MRI and CT may be needed in selected cases.
Treatment of arthritis includes drugs, physical therapy, and occupational therapy.
Drugs used differ with the type of arthritis. For example, in osteoarthritis, simple analgesics are used and in rheumatoid arthritis drugs for RA are used in addition to analgesics.
NSAIDs are the most commonly prescribed drugs for arthritis patients. They are potent analgesics but should not be prescribed in people have had a heart attack or stroke, have heart disease, have a peripheral vascular disease, hypertension, hyperlipidemia diabetes, and are regular smokers.
These are steroid drugs which have very high anti-inflammatory action and can be extremely helpful when used properly in selected patients.
Hydroxychloroquine and chloroquine
Used in RA
Sulfasalazine, Methotrexate, Azathioprine
Used in inflammatory arthritis.
In gouty arthritis.
To treat rheumatoid arthritis and psoriatic arthritis.
Cyclosporine – an immunosuppressant drug, used in combination with methotrexate for RA patients. Although effective, this may be limited by its toxicity.
Diet and Weight Control
This is a very important aspect of management. The patients should avoid foods that cause weight gain.
They should eat plenty of fruit and vegetables, as well as whole grains. Omega-3 essential fatty acids have been shown to relieve some extent the symptoms of rheumatoid arthritis.
Physical Therapy and Occupational Therapy
Physical therapy and occupational therapy help maintain joint mobility and range of motion. Severity and type, age, and the general state of health determine kind of therapy required.
The aim of the physical therapy is to help the patient improve joint stiffness and provide a good range of motion. Physical therapy has been shown to delay the need for surgical intervention in advanced cases.

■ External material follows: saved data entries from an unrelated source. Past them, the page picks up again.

-- ==== Sys2Proof/Machine/Ops.lean ====
section
/-! DEFINITION. The named operations over memory, the stack and the ports, and interrupt entry, the one way
this machine is taken away from its program (spec/20_memory.md R61, R69, R78, R79; spec/60_exceptions.md R328, R330). -/

namespace Sys2Proof.Machine

/-! ### Memory as data -/

/-- The byte at an address; an unlisted address reads as `Config.unwrittenByte` (R61; log 3). -/
def Memory.read : Memory → Nat → Byte
  | [], _ => Config.unwrittenByte
  | (x, v) :: rest, a => if x = a then v else Memory.read rest a

/-- Put a cell before the first one with a higher address. -/
def Memory.insertCell (a : Nat) (v : Byte) : Memory → Memory
  | [] => [(a, v)]
  | (x, w) :: rest => if a < x then (a, v) :: (x, w) :: rest else (x, w) :: Memory.insertCell a v rest

/-- Replace the byte at an address, keeping the canonical form: a byte that reads like an unlisted one is not listed (R61). -/
def Memory.write (m : Memory) (a : Nat) (v : Byte) : Memory :=
  let others := m.filter fun cell => cell.1 != a
  if v = Config.unwrittenByte then others else Memory.insertCell a v others

/-- The canonical form: addresses below 65,536 and strictly rising (R60), no cell that reads like an unlisted one. -/
def Memory.wf : Memory → Bool
  | [] => true
  | (a, v) :: rest =>
    decide (a < 65536) && decide (v ≠ Config.unwrittenByte) && rest.all (fun cell => decide (a < cell.1)) && Memory.wf rest

/-! ### Memory as the processor sees it -/

/-- Go on with the state of a next outcome; a stop stays a stop. -/
def andThen (r : Result) (f : State → Result) : Result :=
  match r with
  | .next s => f s
  | .fault e => .fault e
  | .refused e => .refused e

/-- What MEM_MAP puts at an address: the first range that holds it, RAM if none does (R78; log 11). -/
def State.region (s : State) (a : Word) : Region :=
  match s.memMap.find? fun e => decide (e.first.toNat ≤ a.toNat) && decide (a.toNat ≤ e.last.toNat) with
  | some e => e.kind
  | none => .ram

/-- The content of a location, with no bus access. -/
def State.byteAt (s : State) (a : Word) : Byte := s.mem.read a.toNat

/-- `MemRead(a, 1)` (R61, R78): content from RAM and ROM, a fresh free value from a device or where nothing is. -/
def State.load (s : State) (a : Word) : Byte × State :=
  match s.region a with
  | .ram | .rom _ => (s.byteAt a, s)
  | .device => (Config.deviceRead s.draws a, { s with draws := s.draws + 1 })
  | .absent => (Config.absentRead s.draws a, { s with draws := s.draws + 1 })

/-- `MemWrite(a, 1, v)` (R61, R78): RAM takes the byte, a device takes it as an event, an absent location loses it, and a
ROM ignores it where the platform says so; otherwise the model refuses (log 21). -/
def State.store (s : State) (a : Word) (v : Byte) : Result :=
  match s.region a with
  | .ram => .next { s with mem := s.mem.write a.toNat v }
  | .rom true => .next s
  | .rom false => .refused (.romWrite a)
  | .device => .next { s with outputs := s.outputs ++ [.device a v] }
  | .absent => .next s

/-- Two bytes from `a` (low) and `a + 1` (high), in that order (R63, R79). -/
def State.loadWord (s : State) (a : Word) : Word × State :=
  let lo := s.load a
  let hi := lo.2.load (a + 1)
  (wordOf hi.1 lo.1, hi.2)

/-! ### Stack -/

/-- Push `hi` at SP - 1, then `lo` at SP - 2, then SP <- SP - 2 (R25, R64, R79). -/
def State.pushBytes (s : State) (hi lo : Byte) : Result :=
  andThen (s.store (s.sp - 1) hi) fun s1 =>
    andThen (s1.store (s.sp - 2) lo) fun s2 =>
      .next { s2 with sp := s.sp - 2 }

/-- Push a 16-bit value (R64). -/
def State.pushWord (s : State) (w : Word) : Result := s.pushBytes (hiByte w) (loByte w)

/-- Pop the low byte from SP and the high byte from SP + 1, then SP <- SP + 2 (R25, R64, R79). -/
def State.popWord (s : State) : Word × State :=
  let r := s.loadWord s.sp
  (r.1, { r.2 with sp := s.sp + 2 })

/-! ### Ports -/

/-- `IORead(p)`: a fresh free value (R69; log 5). -/
def State.portRead (s : State) (p : Byte) : Byte × State :=
  (Config.portInput s.draws p, { s with draws := s.draws + 1 })

/-- `IOWrite(p, v)`: an output event (R69). -/
def State.portWrite (s : State) (p v : Byte) : State :=
  { s with outputs := s.outputs ++ [.port p v] }

/-! ### Interrupt entry and return -/

/-- The entry addresses of the platform's set (R70, R322); INTR goes where the supplied RST n or CALL goes (R333). -/
def entryAddress (set : InterruptSet) (source : IntSource) (supplied : SuppliedInstr) : Word :=
  match source with
  | .trap => set.trapEntry
  | .rst75 => set.rst75Entry
  | .rst65 => set.rst65Entry
  | .rst55 => set.rst55Entry
  | .intr =>
    match supplied with
    | .rst n => n.setWidth 16 <<< 3
    | .call addr => addr

/-- What taking an interrupt changes before the push: the halt ends, INTE and ei_pending are cleared, RST 7.5 clears its
latch (R328), TRAP is disarmed until a new edge (R324) and marks the next RIM (R332). -/
def State.acknowledge (s : State) (source : IntSource) : State :=
  { s with
    halted := false
    inte := false
    eiPending := false
    i75 := s.i75 && source != .rst75
    trapPending := s.trapPending && source != .trap
    trapRim := s.trapRim || source == .trap }

/-- Interrupt entry (R328, R333): acknowledge, push the address of the instruction that would have run next, go to the entry
address. Nothing else is saved. For INTR the supplied RST or CALL runs whole inside the entry, and its end is no boundary of its own: a
TRAP edge that came during the acknowledge waits for the end of the first handler instruction, the model's choice (log 20). -/
def State.interruptEntry (s : State) (source : IntSource) (supplied : SuppliedInstr) : Result :=
  andThen ((s.acknowledge source).pushWord s.pc) fun s1 =>
    .next { s1 with pc := entryAddress s.params.interrupts source supplied }

/-- The return, from a subroutine and from a handler alike: PC from the stack and nothing else (R262, R330). -/
def State.returnFromStack (s : State) : State :=
  let r := s.popWord
  { r.2 with pc := r.1 }

/-- A subroutine call: push `next`, go to the target (R252). -/
def State.callTo (s : State) (len : Nat) (target : Word) : Result :=
  andThen (s.pushWord (s.nextPc len)) fun s1 => .next { s1 with pc := target }

end Sys2Proof.Machine
end

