/-- The counter of free values plays no part in a store. -/
theorem State.store_draws_andThen (s : State) (d : Nat) (a : Word) (v : Byte) (f : State → Result) :
    andThen (({ s with draws := d } : State).store a v) f = andThen (s.store a v) fun u => f { u with draws := d } := by
  have hregion : ({ s with draws := d } : State).region a = s.region a := rfl
  unfold State.store
  rw [hregion]
  split <;> rfl

/-! ### The free values of a read (R78) -/

/-- The map alone says whether a read draws. -/
@[simp] theorem readDraw_of_draws (s : State) (d : Nat) (a : Word) : readDraw { s with draws := d } a = readDraw s a := rfl

/-- A read draws where nothing tells what is answered, and changes nothing else. -/
theorem State.load_snd (s : State) (a : Word) : (s.load a).2 = { s with draws := s.draws + readDraw s a } := by
  cases h : s.region a <;> simp [State.load, readDraw, h]

theorem State.loadWord_snd (s : State) (a : Word) :
    (s.loadWord a).2 = { s with draws := s.draws + readDraws s [a, a + 1] } := by
  simp [State.loadWord, State.load_snd, readDraws, Nat.add_assoc]

theorem State.load_draws (s : State) (a : Word) : (s.load a).2.draws = s.draws + readDraws s [a] := by
  rw [State.load_snd]
  rfl

theorem State.loadWord_draws (s : State) (a : Word) : (s.loadWord a).2.draws = s.draws + readDraws s [a, a + 1] := by
  rw [State.loadWord_snd]

theorem State.popWord_draws (s : State) : s.popWord.2.draws = s.draws + readDraws s [s.sp, s.sp + 1] :=
  s.loadWord_draws s.sp

theorem State.returnFromStack_draws (s : State) : s.returnFromStack.draws = s.draws + readDraws s [s.sp, s.sp + 1] :=
  s.popWord_draws

/-- The pair of R9 as halves is its number. -/
theorem wordOf_eq_word (hi lo : Byte) : wordOf hi lo = word hi lo := by
  apply BitVec.eq_of_toNat_eq
  have := hi.isLt
  have := lo.isLt
  rw [wordOf_toNat, word, BitVec.toNat_ofNat]
  omega

theorem State.hl_eq_word (s : State) : s.hl = word s.regs.h s.regs.l := wordOf_eq_word _ _

theorem State.load_hl_draws (s : State) : (s.load s.hl).2.draws = s.draws + readDraws s [word s.regs.h s.regs.l] := by
  rw [State.load_draws, State.hl_eq_word]

/-! ### Writes and then the rest -/

/-- The result is that of the writes, made in order from `s`, and then of a rest that leaves memory and trace to them; `n` free values
are drawn in all. -/
def WritesThen (s : State) (ws : List BusWrite) (n : Nat) (r : Result) : Prop :=
  ∃ c : State, c.draws = s.draws + n ∧
    r = andThen (State.busWrites ws s) fun u => .next { c with mem := u.mem, outputs := u.outputs }

/-- No write: the rest is all. -/
theorem WritesThen.of_next {s t : State} {n : Nat} (hmem : t.mem = s.mem) (houtputs : t.outputs = s.outputs)
    (hdraws : t.draws = s.draws + n) : WritesThen s [] n (.next t) :=
  ⟨t, hdraws, by rw [State.busWrites_nil, andThen_next, ← hmem, ← houtputs]⟩

/-- Since writes change only memory and trace, what follows them need be known only on such states. -/
theorem WritesThen.of_busWrites {s : State} {ws : List BusWrite} {n : Nat} {f : State → Result} (c : State)
    (hdraws : c.draws = s.draws + n)
    (hrest : ∀ m o, f { s with mem := m, outputs := o } = .next { c with mem := m, outputs := o }) :
    WritesThen s ws n (andThen (State.busWrites ws s) f) := by
  refine ⟨c, hdraws, ?_⟩
  cases h : State.busWrites ws s with
  | next u =>
    obtain ⟨m, o, rfl, -, -⟩ := State.busWrites_shape h
    exact hrest m o
  | fault e => cases e
  | refused e => rfl

theorem WritesThen.store {s : State} {a : Word} {v : Byte} {n : Nat} {f : State → Result} (c : State)
    (hdraws : c.draws = s.draws + n)
    (hrest : ∀ m o, f { s with mem := m, outputs := o } = .next { c with mem := m, outputs := o }) :
    WritesThen s [.mem a v] n (andThen (s.store a v) f) := by
  rw [← State.busWrites_mem]
  exact .of_busWrites c hdraws hrest

theorem WritesThen.store_store {s : State} {a b : Word} {v w : Byte} {n : Nat} {f : State → Result} (c : State)
    (hdraws : c.draws = s.draws + n)
    (hrest : ∀ m o, f { s with mem := m, outputs := o } = .next { c with mem := m, outputs := o }) :
    WritesThen s [.mem a v, .mem b w] n (andThen (s.store a v) fun s1 => andThen (s1.store b w) f) := by
  rw [← andThen_assoc, ← State.busWrites_mem_mem]
  exact .of_busWrites c hdraws hrest

/-- R64, R79: a push is its two writes and then the new SP. -/
theorem WritesThen.pushBytes {s : State} {hi lo : Byte} {n : Nat} {f : State → Result} (c : State)
    (hdraws : c.draws = s.draws + n)
    (hrest : ∀ m o, f { s with mem := m, outputs := o, sp := s.sp - 2 } = .next { c with mem := m, outputs := o }) :
    WritesThen s (pushWrites s hi lo) n (andThen (s.pushBytes hi lo) f) := by
  simp only [State.pushBytes, andThen_assoc, andThen_next]
  exact .store_store c hdraws hrest

theorem State.callTo_writesThen (s : State) (len : Nat) (target : Word) :
    WritesThen s (callWrites s len true) 0 (s.callTo len target) :=
  .pushBytes { s with sp := s.sp - 2, pc := target } rfl fun _ _ => rfl

/-- R253: a call that is not taken writes nothing. -/
theorem State.callIf_writesThen (s : State) (cond : Cond) (addr : Word) :
    WritesThen s (callWrites s 3 (s.flags.holds cond)) 0 (s.callIf cond addr) := by
  unfold State.callIf
  cases s.flags.holds cond with
  | true => exact s.callTo_writesThen 3 addr
  | false => exact .of_next rfl rfl rfl

theorem State.returnFromStack_writesThen (s : State) :
    WritesThen s [] (readDraws s [s.sp, s.sp + 1]) (.next s.returnFromStack) :=
  .of_next s.returnFromStack_mem s.returnFromStack_outputs s.returnFromStack_draws

/-- R263: a return that is not taken reads nothing. -/
theorem State.returnIf_writesThen (s : State) (cond : Cond) {n : Nat}
    (hn : n = readDraws s (if s.flags.holds cond then [s.sp, s.sp + 1] else [])) : WritesThen s [] n (s.returnIf cond) := by
  subst hn
  unfold State.returnIf
  cases s.flags.holds cond with
  | true => exact s.returnFromStack_writesThen
  | false => exact .of_next rfl rfl rfl

theorem State.jumpIf_writesThen (s : State) (cond : Cond) (addr : Word) : WritesThen s [] 0 (s.jumpIf cond addr) := by
  unfold State.jumpIf
  split <;> exact .of_next rfl rfl rfl

theorem add8_one_res (v : Byte) : (add8 v 1 false).res = v + 1 := by
  apply BitVec.eq_of_toNat_eq
  simp [add8]

theorem sub8_one_res (v : Byte) : (sub8 v 1 false).res = v - 1 := by simp [sub8]

/-- R176, R178: INR M and DCR M read and then write the byte at HL. -/
theorem State.modifyM_writesThen (s : State) (v : Byte) (fl : Flags) :
    WritesThen s [.mem s.hl v] (readDraws s [word s.regs.h s.regs.l])
      (andThen ((s.load s.hl).2.store s.hl v) fun s1 => .next { s1.advance 1 with flags := fl }) := by
  rw [State.load_snd, State.store_draws_andThen]
  refine .store { s.advance 1 with flags := fl, draws := s.draws + readDraw s s.hl } ?_ fun _ _ => rfl
  rw [State.hl_eq_word]
  rfl

/-- R285: XTHL reads two bytes of the stack and then writes both. -/
theorem execXthl_writesThen (s : State) :
    WritesThen s [.mem (s.sp + 1) s.regs.h, .mem s.sp s.regs.l] (readDraws s [s.sp, s.sp + 1]) (execXthl s) := by
  simp only [execXthl, State.loadWord_snd, State.store_draws_andThen]
  exact .store_store
    (({ s with draws := s.draws + readDraws s [s.sp, s.sp + 1] } : State).setPair .h (s.loadWord s.sp).1 |>.advance 1)
    rfl fun _ _ => rfl

/-- Every instruction is the writes of R79 and then a rest, and draws the free values of its reads and its own. -/
theorem exec_writesThen (i : Instr) (s : State) : WritesThen s (writesOf i s) (drawsOf i s) (exec i s) := by
  cases i with
  -- registers, flags and control: nothing read or written
  | mviR | movRR | xchg | addR | adi | adcR | aci | subR | sui | sbbR | sbi | inrR | dcrR | dad | daa
  | anaR | ani | xraR | xri | oraR | ori | cmpR | cpi | rlc | rrc | ral | rar | cma | cmc | stc
  | jmp | pchl | sphl | ei | di | hlt | nop | sim | inPort | rim => exact .of_next rfl rfl rfl
  | lxi | inx | dcx => exact .of_next (State.setPair_mem ..) (State.setPair_outputs ..) (State.setPair_draws ..)
  -- data reads
  | movRM | addM | adcM | subM | sbbM | anaM | xraM | oraM | cmpM =>
    exact .of_next (s.load_mem _) (s.load_outputs _) s.load_hl_draws
  | lda a => exact .of_next (s.load_mem _) (s.load_outputs _) (s.load_draws a)
  | ldax p => exact .of_next (s.load_mem _) (s.load_outputs _) (s.load_draws (s.pair p))
  | lhld a => exact .of_next (s.loadWord_mem _) (s.loadWord_outputs _) (s.loadWord_draws a)
  | pop p =>
    exact .of_next ((State.setPair_mem ..).trans s.popWord_mem) ((State.setPair_outputs ..).trans s.popWord_outputs)
      ((State.setPair_draws ..).trans s.popWord_draws)
  | popPsw => exact .of_next s.popWord_mem s.popWord_outputs s.popWord_draws
  -- stores
  | movMR | sta | stax => exact .store (s.advance _) rfl fun _ _ => rfl
  | mviM => exact .store (s.advance 2) rfl fun _ _ => rfl
  | shld => exact .store_store (s.advance 3) rfl fun _ _ => rfl
  | inrM =>
    have hwrites : writesOf .inrM s = [.mem s.hl (add8 (s.load s.hl).1 1 false).res] :=
      congrArg (fun v => [BusWrite.mem s.hl v]) (add8_one_res _).symm
    rw [hwrites]
    exact s.modifyM_writesThen _ _
  | dcrM =>
    have hwrites : writesOf .dcrM s = [.mem s.hl (sub8 (s.load s.hl).1 1 false).res] :=
      congrArg (fun v => [BusWrite.mem s.hl v]) (sub8_one_res _).symm
    rw [hwrites]
    exact s.modifyM_writesThen _ _
  | xthl => exact execXthl_writesThen s
  | outPort => exact .of_busWrites (f := fun u => .next (u.advance 2)) (s.advance 2) rfl fun _ _ => rfl
  -- stack and control transfers
  | push => exact .pushBytes { s.advance 1 with sp := s.sp - 2 } rfl fun _ _ => rfl
  | pushPsw => exact .pushBytes { s.advance 1 with sp := s.sp - 2, draws := s.draws + 1 } rfl fun _ _ => rfl
  | jnz | jz | jnc | jc | jpo | jpe | jp | jm => exact s.jumpIf_writesThen _ _
  | call | rst => exact s.callTo_writesThen _ _
  | cnz | cz | cnc | cc | cpo | cpe | cp | cm => exact s.callIf_writesThen _ _
  | ret => exact s.returnFromStack_writesThen
  | rnz | rz | rnc | rc | rpo | rpe | rp | rm => exact s.returnIf_writesThen _ rfl

/-! ### The write statements -/

/-- An instruction that answers next has made its writes, and ends with their memory and trace. -/
theorem exec_next_writes {i : Instr} {s t : State} (h : exec i s = .next t) :
    ∃ u, State.busWrites (writesOf i s) s = .next u ∧ u.mem = t.mem ∧ u.outputs = t.outputs := by
  obtain ⟨c, -, hexec⟩ := exec_writesThen i s
  obtain ⟨u, hu, hc⟩ := andThen_eq_next (hexec.symm.trans h)
  cases hc
  exact ⟨u, hu, rfl, rfl⟩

Occupational therapy helps to manage daily activities so that you put the least strain on the affected joint. This also includes modification of home and workplace, use of splints and aids for activities like dressing, housekeeping, work activities, driving, washing, and bathing, devise a dietary plan if you are overweight or help with decisions like buying the suitable shoe.
Arthritis patients who are physically active generally enjoy better health, are happier, live longer, experience improvements in pain, sleep, day-to-day functioning, and general energy levels.
It is also important to give intermittent rest to the affected joints.
Local pain can be relieved with ice packs or heating pads.
Local analgesic gels are effective in relieving pain.
Joint replacement or arthrodesis may be needed in some cases to relieve the pain.